Un paradigme énergético-numérique

La première session, introduite par le professeur Patrice Geoffron de l’Université Paris-Dauphine, a plongé au cœur d’un changement de paradigme majeur. À l’heure où le calcul, le stockage de données et la connectivité deviennent des ressources industrielles aussi critiques que l’énergie, la question de leur maîtrise devient centrale. Les experts ont débattu de la possibilité même de concevoir une souveraineté numérique indépendamment de la souveraineté énergétique.

Dans un contexte d’explosion des usages liés au cloud, à l’intelligence artificielle et au très haut débit, les participants se sont interrogés sur la nature du principal risque pesant sur les infrastructures : s’agit-il de la dépendance énergétique, de l’hyper-concentration des capacités de calcul entre les mains de quelques géants mondiaux, ou de la fragilité des réseaux de télécommunications qui interconnectent le tout ? La discussion a ainsi mis en balance deux visions stratégiques pour l’avenir : celle d’une résilience fondée sur la sobriété et la régulation, et celle d’une course à la puissance, impliquant la construction rapide d’infrastructures massives, sécurisées et maîtrisées sur le plan énergétique.

Fibre, 5G, satellite : concurrence ou complémentarité ?

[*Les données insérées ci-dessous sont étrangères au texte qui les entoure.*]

-- ==== Sys2Proof/Proofs/NoticesStaySound.lean ====
section
/-! PROOF. Every request and every event keeps the inputs and their notices in agreement, and so does every step
(O60). -/

namespace Sys2Proof.Machine

open Sys2Proof

/-- A request's owner keeps the inputs and their notices in agreement. -/
def KeepsNotices (handle : State → State) : Prop := ∀ s, s.NoticesSound → (handle s).NoticesSound

namespace KeepsNotices

open State.NoticesSound

/-! ## Requests taken: answers, settled work, and the requests on slots and inputs -/

theorem withSlot {slot : Byte} {n : Nat} {f : State → SlotId → State} (each : ∀ i, KeepsNotices fun s => f s i) :
    KeepsNotices fun s => s.withSlot slot n (f s) := fun s h => by
  dsimp only [State.withSlot]
  split
  · exact each _ s h
  · simp [h]

theorem withChan {channel : Byte} {n : Nat} {f : State → ChanId → State} (each : ∀ c, KeepsNotices fun s => f s c) :
    KeepsNotices fun s => s.withChan channel n (f s) := fun s h => by
  dsimp only [State.withChan]
  split
  · exact each _ s h
  · simp [h]

/-! ### The clock and the slot bus (chapters 1 and 2) -/

theorem setClock (target : Half) : KeepsNotices (setClockTaken target) := fun s h => by
  unfold setClockTaken State.refuseSetClock
  dsimp only
  split
  · simp [h]
  · split <;> simp [apply_ite State.NoticesSound, h]

theorem park : KeepsNotices parkTaken := fun s h => by
  unfold parkTaken
  split <;> simp [apply_ite State.NoticesSound, h]

theorem wake : KeepsNotices wakeTaken := fun s h => by
  unfold wakeTaken
  split <;> simp [h]

theorem clockStop : KeepsNotices clockStopTaken := fun s h => by
  unfold clockStopTaken
  split <;> simp [apply_ite State.NoticesSound, h]

theorem setTiming (cls ioWs memWs : Byte) : KeepsNotices (setTimingTaken cls ioWs memWs) := fun s h => by
  unfold setTimingTaken
  split <;> simp [apply_ite State.NoticesSound, h]

theorem setReadyLimit (limit : Byte) : KeepsNotices (setReadyLimitTaken limit) := fun s h => by
  simp [setReadyLimitTaken, h]

theorem setRefresh (interval : Byte) : KeepsNotices (setRefreshTaken interval) := fun s h => by
  simp [setRefreshTaken, h]

theorem busStatus : KeepsNotices busStatusTaken := fun s h => by simp [busStatusTaken, h]

/-! ### Slot power (chapter 3) -/

theorem powerOn (slot : Byte) : KeepsNotices (powerOnTaken slot) := withSlot fun i s h => by
  dsimp only
  split <;> simp [apply_ite State.NoticesSound, h]

theorem powerOff (slot : Byte) : KeepsNotices (powerOffTaken slot) := withSlot fun i s h => by
  dsimp only
  split
  · simp [h]
  · split <;> simp [h]

theorem isolate (slot : Byte) : KeepsNotices (isolateTaken slot) := withSlot fun i s h => by
  dsimp only
  split
  · simp [h]
  · split <;> simp [h]

theorem connect (slot : Byte) : KeepsNotices (connectTaken slot) := withSlot fun i s h => by
  dsimp only
  split <;> simp [h]

theorem slotReset (slot width : Byte) : KeepsNotices (slotResetTaken slot width) := fun s h => by
  unfold slotResetTaken State.refuseReset
  split
  · simp [h]
  · dsimp only
    split
    · simp [h]
    · split
      · simp [h]
      · split <;> simp [h]

theorem setLimit (slot : Byte) (limit : Half) : KeepsNotices (setLimitTaken slot limit) :=
  withSlot fun i s h => by simp [h]

theorem slotStatus (slot : Byte) : KeepsNotices (slotStatusTaken slot) := withSlot fun i s h => by simp [h]

/-! ### The Resource Map (chapter 4) -/

theorem mapAdd (f : WindowFields) : KeepsNotices (mapAddTaken f) := fun s h => by
  unfold mapAddTaken
  split
  · simp [h]
  · split
    · simp [h]
    · split
      · simp [h]
      · split <;> simp [h]

theorem mapRemove (id : Byte) : KeepsNotices (mapRemoveTaken id) := fun s h => by
  unfold mapRemoveTaken
  split
  · simp [h]
  · split <;> simp [h]

theorem mapList : KeepsNotices mapListTaken := fun s h => by simp [mapListTaken, h]

theorem shadowRead (port : Half) (present index : Byte) : KeepsNotices (shadowReadTaken port present index) :=
  fun s h => by
  unfold shadowReadTaken
  dsimp only
  split
  · simp [h]
  · split <;> simp [h]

La deuxième table ronde, modérée par Roland Montagne de l’IDATE et introduite par Gilles Bregant, directeur général de l’Agence nationale des Fréquences, s’est penchée sur l’économie des réseaux. L’essor de la connectivité radio, via la 5G et les constellations satellitaires, remet-il en cause la primauté de la fibre optique comme infrastructure de long terme ? Les débats ont exploré s’il s’agissait d’une véritable concurrence technologique ou d’une simple compétition économique entre opérateurs.

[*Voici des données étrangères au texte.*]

-- ==== Sys2Proof/Laws/Ops.lean ====
section
/-! SUPPORT. One specification lemma for each shared operation: the sequencing of results, the accesses, the copies, the
reader, and the accounting. Later proofs cite these and do not unfold the operations. -/

namespace Sys2Proof.Machine

/-! ## Results -/

section Results
variable {α β : Type}

@[simp] theorem Res.bind_ok (a : α) (s : State) (k : α → State → Res β) : (Res.ok a s).bind k = k a s := rfl
@[simp] theorem Res.bind_ended (s : State) (k : α → State → Res β) : (Res.ended s).bind k = .ended s := rfl
@[simp] theorem Res.bind_fault (f : Fault) (k : α → State → Res β) : (Res.fault f).bind k = .fault f := rfl

theorem Res.bind_eq_ok {r : Res α} {k : α → State → Res β} {b : β} {t : State} :
    r.bind k = .ok b t ↔ ∃ a s, r = .ok a s ∧ k a s = .ok b t := by
  cases r <;> simp [Res.bind]

theorem Res.bind_eq_ended {r : Res α} {k : α → State → Res β} {t : State} :
    r.bind k = .ended t ↔ r = .ended t ∨ ∃ a s, r = .ok a s ∧ k a s = .ended t := by
  cases r <;> simp [Res.bind]

theorem Res.bind_eq_fault {r : Res α} {k : α → State → Res β} {f : Fault} :
    r.bind k = .fault f ↔ r = .fault f ∨ ∃ a s, r = .ok a s ∧ k a s = .fault f := by
  cases r <;> simp [Res.bind]

@[simp] theorem Res.out_ok (u : Unit) (s : State) : (Res.ok u s).out = .next s := rfl
@[simp] theorem Res.out_ended (s : State) : (Res.ended s : Res Unit).out = .next s := rfl
@[simp] theorem Res.out_fault (f : Fault) : (Res.fault f : Res Unit).out = .fault f := rfl

theorem Res.out_eq_next {r : Res Unit} {t : State} : r.out = .next t ↔ r = .ok () t ∨ r = .ended t := by
  cases r <;> simp [Res.out]

theorem Res.out_eq_fault {r : Res Unit} {f : Fault} : r.out = .fault f ↔ r = .fault f := by
  cases r <;> simp [Res.out]

end Results

/-! ## SRC -/

/-- A byte of SRC exists exactly below `src_len`. -/
theorem srcByte_isSome_iff (s : State) (p : Nat) : (srcByte s p).isSome = true ↔ p < s.srcLen := by
  simp only [srcByte]
  split
  · simp [memRead_src_isSome, *]
  · simp [*]

theorem srcBytes_isSome_iff (s : State) (n p : Nat) :
    (srcBytes s n p).isSome = true ↔ n = 0 ∨ p + n ≤ s.srcLen := by
  induction n generalizing p with
  | zero => simp [srcBytes]
  | succ n ih =>
    have h1 := srcByte_isSome_iff s p
    have h2 := ih (p + 1)
    simp only [srcBytes]
    cases hb : srcByte s p with
    | none => simp [hb] at h1; simp; omega
    | some b =>
      simp [hb] at h1
      cases hbs : srcBytes s n (p + 1) with
      | none => simp [hbs] at h2; simp; omega
      | some bs => simp [hbs] at h2; simp; omega

theorem srcBytes_length {s : State} {n p : Nat} {bs : List Byte} (h : srcBytes s n p = some bs) : bs.length = n := by
  induction n generalizing p bs with
  | zero => simp [srcBytes] at h; simp [← h]
  | succ n ih =>
    simp only [srcBytes] at h
    split at h
    · simp at h
    · split at h
      · simp at h
      · rename_i hbs
        simp only [Option.some.injEq] at h
        subst h
        simp [ih hbs]

/-- Byte `i` of a run of SRC bytes. -/
theorem srcBytes_get {s : State} {n p : Nat} {bs : List Byte} (h : srcBytes s n p = some bs) (i : Nat) (hi : i < n) :
    bs[i]? = srcByte s (p + i) := by
  induction n generalizing p bs i with
  | zero => omega
  | succ n ih =>
    simp only [srcBytes] at h
    split at h
    · simp at h
    · rename_i hb
      split at h
      · simp at h
      · rename_i hbs
        simp only [Option.some.injEq] at h
        subst h
        cases i with
        | zero => simp [hb]
        | succ i =>
          have := ih hbs i (by omega)
          simp only [List.getElem?_cons_succ, this]
          congr 1
          omega

theorem srcRead_isSome (s : State) (p n : Nat) (h : p + n ≤ s.srcLen) : (srcRead s p n).isSome = true := by
  simp only [srcRead, Option.isSome_map]
  exact (srcBytes_isSome_iff s n p).2 (.inr h)

/-! ## Writing one byte of DST -/

theorem dstWrite_eq_ok {p : Nat} {v : Byte} {s t : State} :
    dstWrite p v s = .ok () t ↔ p < s.dstCap ∧ t = { s with dst := memWrite .dst s.dst p v } := by
  simp only [dstWrite]
  split
  · simp [*, eq_comm]
  · simp [*]

theorem dstWrite_ne_ended (p : Nat) (v : Byte) (s t : State) : dstWrite p v s ≠ .ended t := by
  simp only [dstWrite]
  split <;> simp

/-! ## Copies -/

/-- What the copies keep and change: only DST, only the `n` bytes at `dp`, in canonical form and inside the buffer. -/
structure CopyFrame (n dp : Nat) (s t : State) : Prop where
  only_dst : t = { s with dst := t.dst }
  outside : ∀ q, q < dp ∨ dp + n ≤ q → memRead .dst t.dst q = memRead .dst s.dst q
  written : ∀ i < n, memRead .dst t.dst (dp + i) ≠ none
  wf : Memory.wf .dst s.dst = true → Memory.wf .dst t.dst = true
  room : n = 0 ∨ dp + n ≤ s.dstCap

theorem CopyFrame.refl (dp : Nat) (s : State) : CopyFrame 0 dp s s :=
  ⟨rfl, fun _ _ => rfl, fun i hi => absurd hi (Nat.not_lt_zero i), id, .inl rfl⟩

theorem CopyFrame.cons {n dp : Nat} {v : Byte} {s t : State} (hp : dp < s.dstCap)
    (h : CopyFrame n (dp + 1) { s with dst := memWrite .dst s.dst dp v } t) : CopyFrame (n + 1) dp s t where
  only_dst := by rw [h.only_dst]
  outside q hq := by rw [h.outside q (by omega)]; exact memRead_write_other _ _ _ (by omega)
  written i hi := by
    cases i with
    | zero => rw [h.outside _ (by omega)]; simp [memRead_write_same]
    | succ i => rw [show dp + (i + 1) = dp + 1 + i by omega]; exact h.written i (by omega)
  wf hw := h.wf (memWrite_wf hw _ _)
  room := by
    have := h.room
    simp only at this
    omega

theorem CopyFrame.first {n dp : Nat} {v : Byte} {s t : State}
    (h : CopyFrame n (dp + 1) { s with dst := memWrite .dst s.dst dp v } t) : memRead .dst t.dst dp = some v := by
  rw [h.outside _ (by omega)]
  exact memRead_write_same _ _ _ _

theorem copyFromSrc_ok {n sp dp : Nat} {s t : State} (h : copyFromSrc n sp dp s = .ok () t) :
    CopyFrame n dp s t ∧ (n = 0 ∨ sp + n ≤ s.srcLen) ∧ ∀ i < n, memRead .dst t.dst (dp + i) = srcByte s (sp + i) := by
  induction n generalizing sp dp s with
  | zero =>
    simp only [copyFromSrc, Res.ok.injEq, true_and] at h
    subst h
    exact ⟨.refl _ _, .inl rfl, fun i hi => by omega⟩
  | succ n ih =>
    simp only [copyFromSrc] at h
    split at h
    · simp at h
    · rename_i v hv
      obtain ⟨_, s1, h1, h2⟩ := Res.bind_eq_ok.1 h
      obtain ⟨hp, rfl⟩ := dstWrite_eq_ok.1 h1
      obtain ⟨hf, hs, hb⟩ := ih h2
      have hlt : sp < s.srcLen := (srcByte_isSome_iff s sp).1 (by simp [hv])
      refine ⟨hf.cons hp, .inr ?_, ?_⟩
      · simp only at hs
        omega
      · intro i hi
        cases i with
        | zero => simpa [hv] using hf.first
        | succ i =>
          rw [show dp + (i + 1) = dp + 1 + i by omega, hb i (by omega), show sp + (i + 1) = sp + 1 + i by omega]
          rfl

theorem copyFromSrc_runs {n sp dp : Nat} {s : State} (hs : n = 0 ∨ sp + n ≤ s.srcLen)
    (hd : n = 0 ∨ dp + n ≤ s.dstCap) :
    ∃ t, copyFromSrc n sp dp s = .ok () t := by
  induction n generalizing sp dp s with
  | zero => exact ⟨s, rfl⟩
  | succ n ih =>
    have : (srcByte s sp).isSome = true := (srcByte_isSome_iff s sp).2 (by omega)
    obtain ⟨v, hv⟩ := Option.isSome_iff_exists.1 this
    simp only [copyFromSrc, hv, dstWrite, if_pos (show dp < s.dstCap by omega), Res.bind_ok]
    exact ih (by simp only; omega) (by simp only; omega)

La pertinence de la course aux débits sur les réseaux optiques, visant les 20 Gbit/s et au-delà, a également été questionnée. Est-ce une réponse adaptée aux besoins réels du marché ou une « fuite en avant technologique » déconnectée des usages ? L’un des points cruciaux soulevés a été l’impact de ces nouvelles technologies sur la soutenabilité économique des réseaux d’initiative publique (RIP), qui ont joué un rôle clé dans l’aménagement numérique du territoire. L’avenir résidera-t-il dans une compétition frontale ou dans une complémentarité organisée entre les différentes technologies pour garantir à la fois performance, résilience et équité territoriale ?

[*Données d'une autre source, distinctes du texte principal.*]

theorem notFull_of_running {s : State} (hrun : s.status = .running) : NotFull s := by
  rw [NotFull, hrun]
  decide

@[simp] theorem notFull_stopRun {st : Status} {s : State} : NotFull (stopRun st s) ↔ st ≠ .dstFull := .rfl
@[simp] theorem notFull_raiseMalformed (c : Cause) (s : State) : NotFull (raiseMalformed c s) := by simp [NotFull]
@[simp] theorem notFull_setReader {w : ReaderId} {r : BitReader} {s : State} : NotFull (setReader w r s) ↔ NotFull s := by
  cases w <;> rfl

/-- The operation does not stop the run with DST_FULL. -/
abbrev Res.NeverFull {α : Type} (r : Res α) : Prop := r.Yields (fun _ => NotFull) NotFull

section NeverFull
variable {s : State} (h : NotFull s)
include h

theorem readerCheck_neverFull (w : ReaderId) : (readerCheck w s).NeverFull := by
  by_cases hfull : ReaderFull (reader w s)
  · rw [readerCheck_of_full hfull]
    exact .ok h
  · rw [readerCheck_of_not_full hfull]
    exact .ended (notFull_raiseMalformed _ _)

theorem readerInit_neverFull (w : ReaderId) (n : Int) (e lo : Nat) : (readerInit w n e lo s).NeverFull := by
  rw [readerInit]
  refine .ite (fun _ => .ended (notFull_raiseMalformed _ _)) fun _ => ?_
  split
  · exact .fault
  · exact readerCheck_neverFull (by simpa using h) w

theorem flush_neverFull (w : ReaderId) : (flush w s).NeverFull := by
  refine .of (fun _ t hok => ?_) fun t hended => ?_
  · obtain ⟨-, v, -, rfl⟩ := flush_ok hok
    simpa using h
  · obtain ⟨rfl, -⟩ := flush_ended hended
    simp

theorem pull_neverFull (w : ReaderId) (n : Nat) : (pull w n s).NeverFull := by
  refine .of (fun b t hok => ?_) fun t hended => (pull_ne_ended w n s t hended).elim
  obtain ⟨-, -, rfl⟩ := pull_eq_ok.1 hok
  simpa using h

theorem decodeSym_neverFull (st : Nat) : (decodeSym st s).NeverFull := by
  rw [decodeSym]
  exact .ite (fun _ => .fault) fun _ => (pull_neverFull h _ _).bind fun _ _ h1 => .ok h1

theorem decodeVal_neverFull (t : List ValEntry) (st : Nat) : (decodeVal t st s).NeverFull := by
  rw [decodeVal]
  exact .ite (fun _ => .fault) fun _ => (pull_neverFull h _ _).bind fun _ _ h1 => .ok h1

theorem litWrite_neverFull (i : Nat) (v : Byte) : (litWrite i v s).NeverFull := by
  rw [litWrite]
  exact .ite (fun _ => .ok h) fun _ => .fault

theorem litSymbol_neverFull : (litSymbol s).NeverFull := by
  have hflush : (if s.litIdx % 4 = 0 then flush .litrd s else .ok () s).NeverFull :=
    .ite (fun _ => flush_neverFull h .litrd) fun _ => .ok h
  rw [litSymbol]
  exact hflush.bind fun _ _ h1 => (decodeSym_neverFull h1 _).bind fun _ _ h2 =>
    (litWrite_neverFull h2 _ _).bind fun _ _ h3 => .ok h3

theorem literalLength_neverFull : (literalLength s).NeverFull := by
  rw [literalLength]
  exact (flush_neverFull h .lmd).bind fun _ _ h1 => (decodeVal_neverFull h1 _ _).bind fun _ _ h2 =>
    .ite (fun _ => .ended (notFull_raiseMalformed _ _)) fun _ => .ok (h2.congr rfl)

theorem matchLength_neverFull : (matchLength s).NeverFull := by
  rw [matchLength]
  exact (flush_neverFull h .lmd).bind fun _ _ h1 => (decodeVal_neverFull h1 _ _).bind fun _ _ h2 => .ok h2

theorem matchDistance_neverFull : (matchDistance s).NeverFull := by
  rw [matchDistance]
  exact (flush_neverFull h .lmd).bind fun _ _ h1 => (decodeVal_neverFull h1 _ _).bind fun _ _ h2 => .ok h2

theorem freqsDone_neverFull : (freqsDone s).NeverFull := by
  rw [freqsDone]
  exact .ite (fun _ => .ended (notFull_raiseMalformed _ _)) fun _ => .ok h

theorem freqCount_neverFull (n v : Nat) : (freqCount n v s).NeverFull := by
  rw [freqCount]
  cases freqWindow s with
  | none => exact .fault
  | some r =>
    exact .ite (fun _ => .ended (notFull_raiseMalformed _ _)) fun _ => .ite (fun _ => .ok (h.congr rfl)) fun _ =>
      freqsDone_neverFull (h.congr rfl)

theorem validate_neverFull : (validate s).NeverFull := by
  rw [validate]
  exact .ite (fun _ => .ended (notFull_raiseMalformed _ _)) fun _ => .ok (h.congr rfl)

theorem bodyCheck_neverFull : (bodyCheck s).NeverFull := by
  rw [bodyCheck]
  exact .ite (fun _ => .ended (by simp)) fun _ => .ok h

theorem afterBuild_neverFull (overflow : Bool) : (afterBuild overflow s).NeverFull := by
  rw [afterBuild]
  exact .ite (fun _ => .ended (notFull_raiseMalformed _ _)) fun _ => .ok h

theorem buildTables_neverFull : (buildTables s).NeverFull := by
  rw [buildTables]
  refine (afterBuild_neverFull ?_ _).bind fun _ s1 h1 => (afterBuild_neverFull ?_ _).bind fun _ s2 h2 =>
    (afterBuild_neverFull ?_ _).bind fun _ s3 h3 => afterBuild_neverFull ?_ _
  · exact h.congr rfl
  · exact h1.congr rfl
  · exact h2.congr rfl
  · exact h3.congr rfl

theorem litInit_neverFull : (litInit s).NeverFull := by
  rw [litInit]
  refine (readerInit_neverFull ?_ _ _ _ _).bind fun _ _ h1 => .ok h1
  exact h.congr rfl

theorem setupStep_neverFull : (setupStep s).NeverFull := by
  rw [setupStep]
  refine (validate_neverFull h).bind fun _ _ h1 => (bodyCheck_neverFull h1).bind fun _ _ h2 => ?_
  exact (buildTables_neverFull h2).bind fun _ _ h3 => litInit_neverFull h3

theorem lmdInit_neverFull : (lmdInit s).NeverFull := by
  rw [lmdInit]
  exact (readerInit_neverFull h _ _ _ _).bind fun _ _ h1 => .ok h1

omit h in
theorem execBvxEos_notFull : Leaves NotFull (execBvxEos s) := by
  rw [execBvxEos]
  exact Leaves.ite (fun _ => by simp) fun _ => by simp

theorem execBvxRaw_notFull (n : Nat) : Leaves NotFull (execBvxRaw n s) := by
  rw [execBvxRaw]
  exact Leaves.ite (fun _ => by simp) fun _ => h.congr rfl

theorem execBvxLzvn_notFull (n p : Nat) : Leaves NotFull (execBvxLzvn n p s) := by
  rw [execBvxLzvn]
  exact Leaves.ite (fun _ => by simp) fun _ => h.congr rfl

theorem execBvx1_notFull (hdr : V1Header) : Leaves NotFull (execBvx1 hdr s) := by
  rw [execBvx1]
  exact Leaves.ite (fun _ => by simp) fun _ => h.congr rfl

theorem execBvx2_notFull (hdr : V2Header) : Leaves NotFull (execBvx2 hdr s) := by
  rw [execBvx2]
  refine Leaves.ite (fun _ => by simp) fun _ => Leaves.ite (fun _ => by simp) fun _ => Leaves.ite (fun _ => by simp) fun _ =>
    Leaves.ite (fun _ => ?_) fun _ => ?_
  · exact h.congr rfl
  · exact h.congr rfl

/-- No instruction but an LZVN opcode stops the run with DST_FULL. -/
theorem exec_notFull {i : Instr} (hctx : i.ctx ≠ .lzvn) : Leaves NotFull (exec i s) := by
  cases i with
  | bvxEos => exact execBvxEos_notFull
  | bvxRaw n => exact execBvxRaw_notFull h n
  | bvxLzvn n p => exact execBvxLzvn_notFull h n p
  | bvx1 hdr => exact execBvx1_notFull h hdr
  | bvx2 hdr => exact execBvx2_notFull h hdr
  | f2 v => exact (freqCount_neverFull h 2 v).leaves
  | f3 v => exact (freqCount_neverFull h 3 v).leaves
  | f5 v => exact (freqCount_neverFull h 5 v).leaves
  | f8 v => exact (freqCount_neverFull h 8 v).leaves
  | f14 v => exact (freqCount_neverFull h 14 v).leaves
  | litSym => exact (litSymbol_neverFull h).leaves
  | lVal => exact (literalLength_neverFull h).leaves
  | mVal => exact (matchLength_neverFull h).leaves
  | dVal => exact (matchDistance_neverFull h).leaves
  | _ => exact (hctx rfl).elim

end NeverFull

/-! ## Stops with DST_FULL -/

/-- What holds of a state that has stopped with DST_FULL (43_lzfse_block.md R284, 44_lzvn.md R344, 60_exceptions.md R426). -/
def FullIsPending (t : State) : Prop :=
  t.status = .dstFull →
    t.dstPos = t.dstCap ∧ t.blk ≠ .none ∧ (t.blk = .raw → 1 ≤ t.rawRem) ∧ (t.blk = .lzvn → 1 ≤ t.vnL + t.vnM) ∧
    (t.blk = .v1 ∨ t.blk = .v2 → 1 ≤ t.L + t.M ∧ t.D ≠ none)

theorem NotFull.fullIsPending {t : State} (h : NotFull t) : FullIsPending t := fun hfull => (h hfull).elim

theorem stopRun_srcEmpty_fullIsPending (s : State) : FullIsPending (stopRun .srcEmpty s) := nofun

theorem raiseMalformed_fullIsPending (c : Cause) (s : State) : FullIsPending (raiseMalformed c s) := nofun

/-- The operation stops the run with DST_FULL only as it should. -/
abbrev Res.FullIfPending (r : Res Unit) : Prop := r.Yields (fun _ => NotFull) FullIsPending

theorem Res.FullIfPending.leaves {r : Res Unit} (h : r.FullIfPending) : Leaves FullIsPending r.out :=
  (h.mono (fun _ _ h1 => h1.fullIsPending) fun _ => id).leaves

theorem Res.NeverFull.fullIfPending {r : Res Unit} (h : r.NeverFull) : r.FullIfPending :=
  h.mono (fun _ _ => id) fun _ h1 => h1.fullIsPending

/-! ## Copies -/

theorem copyFromSrc_frame (n sp dp : Nat) (s : State) {E : State → Prop} :
    (copyFromSrc n sp dp s).Yields (fun _ => CopyFrame n dp s) E :=
  .of (fun _ _ hok => (copyFromSrc_ok hok).1) fun t hended => (copyFromSrc_ne_ended n sp dp s t hended).elim

theorem copyFromDst_frame (d n dp : Nat) (s : State) {E : State → Prop} :
    (copyFromDst d n dp s).Yields (fun _ => CopyFrame n dp s) E :=
  .of (fun _ _ hok => (copyFromDst_ok hok).1) fun t hended => (copyFromDst_ne_ended d n dp s t hended).elim

theorem copyFromLit_frame (n lp dp : Nat) (s : State) {E : State → Prop} :
    (copyFromLit n lp dp s).Yields (fun _ => CopyFrame n dp s) E :=
  .of (fun _ _ hok => (copyFromLit_ok hok).1) fun t hended => (copyFromLit_ne_ended n lp dp s t hended).elim

/-! ## RAW -/

theorem rawCopy_notFull {s : State} {E : State → Prop} (h : NotFull s) : (rawCopy s).Yields (fun _ => NotFull) E := by
  rw [rawCopy]
  refine (copyFromSrc_frame _ _ _ s).bind fun _ t ht => .ok ?_
  rw [ht.only_dst]
  exact h.congr rfl

theorem stepRaw_fullIfPending {s : State} (h : NotFull s) (hblk : s.blk = .raw) (hdst : s.dstPos ≤ s.dstCap) :
    (stepRaw s).FullIfPending := by
  rw [stepRaw]
  refine .ite (fun _ => .ok (h.congr rfl)) fun hrem => .ite (fun _ => .ended (stopRun_srcEmpty_fullIsPending s)) fun _ =>
    .ite (fun hroom => .ended fun _ => ?_) fun _ => rawCopy_notFull h
  simp only [stopRun_dstPos, stopRun_dstCap, stopRun_blk, stopRun_rawRem, hblk]
  exact ⟨by omega, by decide, fun _ => by omega, nofun, nofun⟩

/-! ## LZVN -/

/-- A running LZVN step may still produce `da` bytes: this room ends where the block does or at the end of DST
(44_lzvn.md R321). -/
structure LzvnRoom (da : Nat) (s : State) : Prop where
  running : s.status = .running
  blk : s.blk = .lzvn
  ends_at_dstCap : da < s.vnRawRem → s.dstPos + da = s.dstCap

theorem lzvnRoom_vnDA {s : State} (hrun : s.status = .running) (hblk : s.blk = .lzvn) (hdst : s.dstPos ≤ s.dstCap) :
    LzvnRoom (vnDA s) s := by
  refine ⟨hrun, hblk, fun hlt => ?_⟩
  rw [vnDA, vnDstLim] at hlt ⊢
  omega

/-- Producing `n` of the bytes leaves room for the others. -/
theorem LzvnRoom.take {da n : Nat} {s : State} (h : LzvnRoom da s) (hn : n ≤ da) (k : Nat) (mem : Memory) (j : Nat) :
    LzvnRoom (da - n) { vnTake k n s with dst := mem, draws := j } := by
  refine ⟨h.running, h.blk, fun hlt => ?_⟩
  have hends := h.ends_at_dstCap
  simp only [vnTake_vnRawRem, vnTake_dstPos, vnTake_dstCap] at hlt ⊢
  omega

Datacenters : le défi de la souveraineté industrielle

Enfin, la dernière session, introduite par Matthieu Bourguignon de Nokia et modérée par Agnès Le Meil d’Infranum, a abordé le sujet sensible des datacenters. Peut-on réellement parler de souveraineté lorsque ces infrastructures critiques, bien que localisées en France, sont majoritairement exploitées par des acteurs non européens et reposent sur des chaînes de valeur extra-européennes pour leurs composants essentiels (processeurs, serveurs, équipements réseau) ?

Cette dépendance a été qualifiée d’« illusion de souveraineté ».

Face à ce constat, les intervenants ont débattu de la politique à adopter : faut-il continuer à privilégier l’attractivité économique et la rapidité de déploiement, ou est-il temps de conditionner l’implantation de nouveaux datacenters à des exigences industrielles, technologiques et stratégiques européennes ? La question de la capacité de l’Europe à reconstruire une filière souveraine d’équipements a été posée, face à une dépendance qui pourrait déjà être structurelle. Dans un contexte de tensions géopolitiques et énergétiques croissantes, la conclusion était sans appel : les datacenters doivent désormais être considérés non plus comme de simples actifs économiques, mais comme des infrastructures stratégiques relevant d’une politique de sécurité nationale.